CAPE TOWN, South Africa — Each week, 2,000 women ages 15-24 are infected with HIV in South Africa.
In poor communities, young women are mostly infected through sex with older men who provide for them, and while testing is easy and readily available, few men get tested until they are seriously ill.
“Men have told me that the reason for this is that the clinics are mostly staffed by women and that women talk too much,” said Dr. Annette Houston, who works for Hope, an HIV outreach project with international Catholic funding.
Houston works at a pediatric HIV clinic in Delft, a township on the outskirts of Cape Town. She told CNS unless HIV-positive women and girls are taking antiretroviral drugs, if they contract HIV while breastfeeding they can pass on the virus to their babies. Houston said she sees an “urgent need to persuade breastfeeding women to come for testing every three months.”
In trying to get HIV-positive men to get treatment, Doctors Without Borders and other organizations have begun setting up HIV clinics primarily for men.
Pauline Jooste, who oversees Hope’s community outreach projects, said being HIV-positive still carries a lot of stigma for men and women. She said some mothers will not tell their children that they, too, are infected.
In an interview at Hope’s office in Blikkiesdorp, a temporary settlement area within Delft where 15,000 people live in corrugated tin shacks, Jooste said that to understand the reluctance to talk about being infected “you need to bring it home.”
When health officials ask women when they plan to tell their children they have HIV, “when he or she is ‘old enough’ is the answer you hear,” Jooste said.
“Imagine how difficult it must be to tell a teenager she is HIV-positive and wait for her to ask, ‘So how did you get HIV, Mom?’” she said.
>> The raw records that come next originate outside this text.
/-- What the origin of a crossing route and the devices on its path return for one remote take (R406): whether the source is an
ST 2110-22 flow, its nominal rate, whether its mode is `LINE`, whether it lies in the line window of the domain, whether the
origin has a read-out engine and an export stream for it, whether the other devices have made their reservations and the origin's conditions of R405
hold, the splice port the stream arrives on, its reservation in units of 0.1 Gb/s (R407), its stream number, the latency of its path in ns (R404), the links of
the path as pairs of a device and the port by which it leaves, and the source's format. -/
structure Remote where
  is22 : Bool
  rate : Option Nat
  lineMode : Bool
  inWindow : Bool
  readout : Bool
  granted : Bool
  port : Nat
  reserve : Nat
  stream : Nat
  latency : Nat
  path : List (Nat × Nat)
  format : Option Format
  deriving DecidableEq, Repr

/-- One source as measured at a tick against the ticking domain (R66): source index, whether it is frequency-locked, and its
lead in 1/16 line of the source format; with two paths up, that of the later path, and beside it that of the earlier one (R258: equal with one
path). -/
structure LeadFact where
  src : Nat
  locked : Bool
  lead : Int
  early : Int
  deriving DecidableEq, Repr

/-- An uncorrectable frame store error that a read has found (R133): the tile's column and the address of the error. -/
structure TileError where
  col : Nat
  addr : Nat
  deriving DecidableEq, Repr

/-- A tile of a layer: layer number, tile column and row at the level in use (R190). -/
structure LayerTile where
  layer : Nat
  col : Nat
  row : Nat
  deriving DecidableEq, Repr

/-- An uncorrectable frame store error that a composer's read has found (R133): the layer and its tile, and the error's address. -/
structure LayerError where
  layer : Nat
  col : Nat
  row : Nat
  addr : Nat
  deriving DecidableEq, Repr

/-- How a send's transmit time is inserted (R305): the position in the template, whether the field is a 10-byte PTP timestamp (else an
8-byte correctionField), and the ingress time in units of 2^−16 ns. -/
structure OneStep where
  pos : Nat
  timestamp : Bool
  ingress : Nat
  deriving DecidableEq, Repr

/-- A send that an engine hands to a MAC (R293), with the tag under which its completion is returned. -/
structure SendReq where
  tag : Nat
  template : List Byte
  segLen : Nat
  payload : List Byte
  segment : Bool
  seqPos : Nat
  seqSize : Nat
  offPos : Nat
  offSize : Nat
  launch : Option (Nat × Nat)
  queue : Fin 8
  tsTag : Option Nat
  oneStep : Option OneStep
  deriving DecidableEq, Repr

/-- A frame of a launch queue (R296): of a transmit flow, of an injection channel, or of a send that a host port's launch queue holds. -/
inductive Launch where
  | flow (id : Fin 4096)
  | injected (channel : Fin 8)
  | queued (port : Fin 18) (breakout : Fin 8)
  deriving DecidableEq, Repr

/-- A sample set extracted from the embedded audio of an SDI source (R233): one word for each embedded channel. -/
structure SdiAudio where
  src : Nat
  words : List Nat
  deriving DecidableEq, Repr

/-- What a measurement finds of a reference entry (R350, R362): its offset against LO_CLK over the preceding second in 0.01 ppb, and its phase after the
DPLL output in 1/27 ns when a valid comparison was made. -/
structure RefFact where
  entry : Fin 8
  offset : Int
  phase : Option Int
  deriving DecidableEq, Repr

/-- The header of a PTP message that arrives (R384): whether on `PORT_B`, domain, sourcePortIdentity (clockIdentity × 65536 + port number), sequenceId,
logMessageInterval, correctionField in 2^-16 ns. -/
structure PtpMsg where
  portB : Bool
  domain : Nat
  source : Nat
  seq : Nat
  log : Int
  correction : Int
  deriving DecidableEq, Repr

/-- The data set of an Announce (R384): priority1, clockClass, clockAccuracy, offsetScaledLogVariance, priority2, grandmaster clockIdentity, stepsRemoved,
currentUtcOffset. -/
structure Announce where
  prio1 : Nat
  cls : Nat
  accuracy : Nat
  variance : Nat
  prio2 : Nat
  gm : Nat
  steps : Nat
  utc : Int
  deriving DecidableEq, Repr

/-- A splice port that is up, as a link-state cell names it (R395): port, neighbour, step, cable delay in ns. -/
structure LinkPort where
  port : Nat
  neighbour : Nat
  step : Nat
  delay : Nat
  deriving DecidableEq, Repr

/-- What a link-state cell says of a device (R395): device ID, rank, `TICK_MASTER_EN`, alignment epoch, ports that are up. -/
structure LinkState where
  id : Nat
  rank : Nat
  eligible : Bool
  epoch : Nat
  ports : List LinkPort
  deriving DecidableEq, Repr

/-- A route that a mirror carries (R421): destination, level, source and origin device (none: no route). -/
structure MirrorRoute where
  dst : Nat
  level : Nat
  src : Option (Nat × Option Nat)
  deriving DecidableEq, Repr

/-- What a control, link-state or mirror cell says (R395, R406, R412, R418, R421, R422); the layout of these payloads is the splice protocol's own (R400).
`ticks`: the device time of the master's tick of each domain, seconds and nanoseconds. `exportAsk`: an importer asks the origin for source `src` in domain `td`,
with its rate code, budget and epoch, over the origin's port `out`; `exportRelease` ends it. `relayAsk`: a stream of `origin` is to pass from one port to
another; `relayRelease` ends it. `mirrored`: a request that the active device has accepted, named by its session slot and number. `mirrorAck`: the acknowledgement of one.
`mirrorState`: the routes, highest take identifier, and the settings, layouts and queued takes as the messages that made them. `mirrorDone`: the standby has taken
that state. `handover`: a planned handover is asked for. -/
inductive CellNews where
  | nothing
  | linkState (s : LinkState)
  | ticks (l : List (Fin 4 × Nat × Nat))
  | rejoin
  | exportAsk (importer src : Nat) (td : Fin 4) (rate budget epoch out : Nat)
  | exportRelease (importer src : Nat) (td : Fin 4)
  | relayAsk (origin stream inPort outPort reserve : Nat)
  | relayRelease (origin stream : Nat)
  | mirrored (slot seq msgType : Nat) (body : List Byte)
  | mirrorAck (slot seq : Nat)
  | mirrorState (routes : List MirrorRoute) (takeId : Nat) (messages : List (Nat × List Byte))
  | mirrorDone
  | handover
  deriving DecidableEq, Repr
At Delft clinic, “we try to initiate conversations” between mothers and their HIV-positive children, Houston said, noting that children should know their HIV status by the time they are 10 or 11 years old.
“Often, the mother is battling with anger or shame and needs someone to talk to,” she said. “We give mothers and children books that they can read together that can help children understand what HIV is and how to live with it.
“Sometimes the children know, but they don’t tell that they know, which creates an unhealthy dynamic in the family,” she said.
South Africa’s HIV epidemic is among the most severe in the world. According to U.N. estimates, 6.4 million people –12.2 percent of South Africa’s population — are HIV positive.
Dominican Sister Alison Munro, director of the AIDS office for the Southern African Catholic Bishops’ Conference, said about 3.4 million people are on antiretroviral drugs.
The risk of HIV transmission is enormously reduced when those infected take antiretroviral drugs regularly, Munro said in a telephone interview from Pretoria.
Orphans and other vulnerable children are the main focus group of the AIDS office and “we are working on getting as many tested and on treatment” as possible, she said.
Munro said South Africa has 41 orphan programs funded by PEPFAR, the U.S. government initiative to provide AIDS relief, and there are more than 100 other programs in dioceses and parishes across the country.
Until 2008, when a new health minister was appointed, South African officials infuriated AIDS activists by questioning the link between HIV and AIDS and holding back on providing antiretroviral drugs. But Houston said that, since then, “I’ve seen kids born with HIV finish high school and go to college, which is so rewarding.”
The drive to have everyone who tests HIV-positive on medication brings with it the danger of developing drug resistance, she said, noting that in the past treatment was provided to HIV-positive patients only when they became at risk of developing AIDS.
“There’s no coming back from drug resistance,” Houston said, noting that church and other programs work hard to ensure that people adhere to their treatment regimen.
Avoiding drug resistance “is our biggest challenge now, and we can’t leave children in a situation where they take drugs on an ad hoc basis,” she said.
Hope project staff sometimes move children into temporary care so that their HIV treatment can be managed while the project works to bring stability to their home environments, Houston said.
“Sometimes the mother needs to go for drug or alcohol rehabilitation,” she said, noting that substance abuse is very common in South Africa’s poor communities.
Adherence to a medication regimen among teenagers “is notoriously bad, but this is not unique to HIV,” Houston added.
Jooste said the Hope project services up to 40,000 people a month. She said HIV-positive patients in Blikkiesdorp and other areas are given reference letters for health centers, shown where to go and “told to look out for our health workers wearing red shirts that say Hope.”
The project’s community workers check that patients comply with their medication needs and even accompany those with no income to government offices, where they can apply for social grants, Jooste said.
“A lot can be achieved when you have someone speaking on your behalf,” she said.
Blikkiesdorp, which means tin-can town in the Western Cape language of Afrikaans, has an unemployment rate of about 65 percent, and most residents are on a list for free government housing. Many who live in the area are immigrants from Somalia and Congo and fear attacks on foreigners.
“We never ask for identification documents; we are here to serve everyone,” Jooste said, yet immigrants “don’t even come to our regular family health days where clinics bring their general services to our premises.”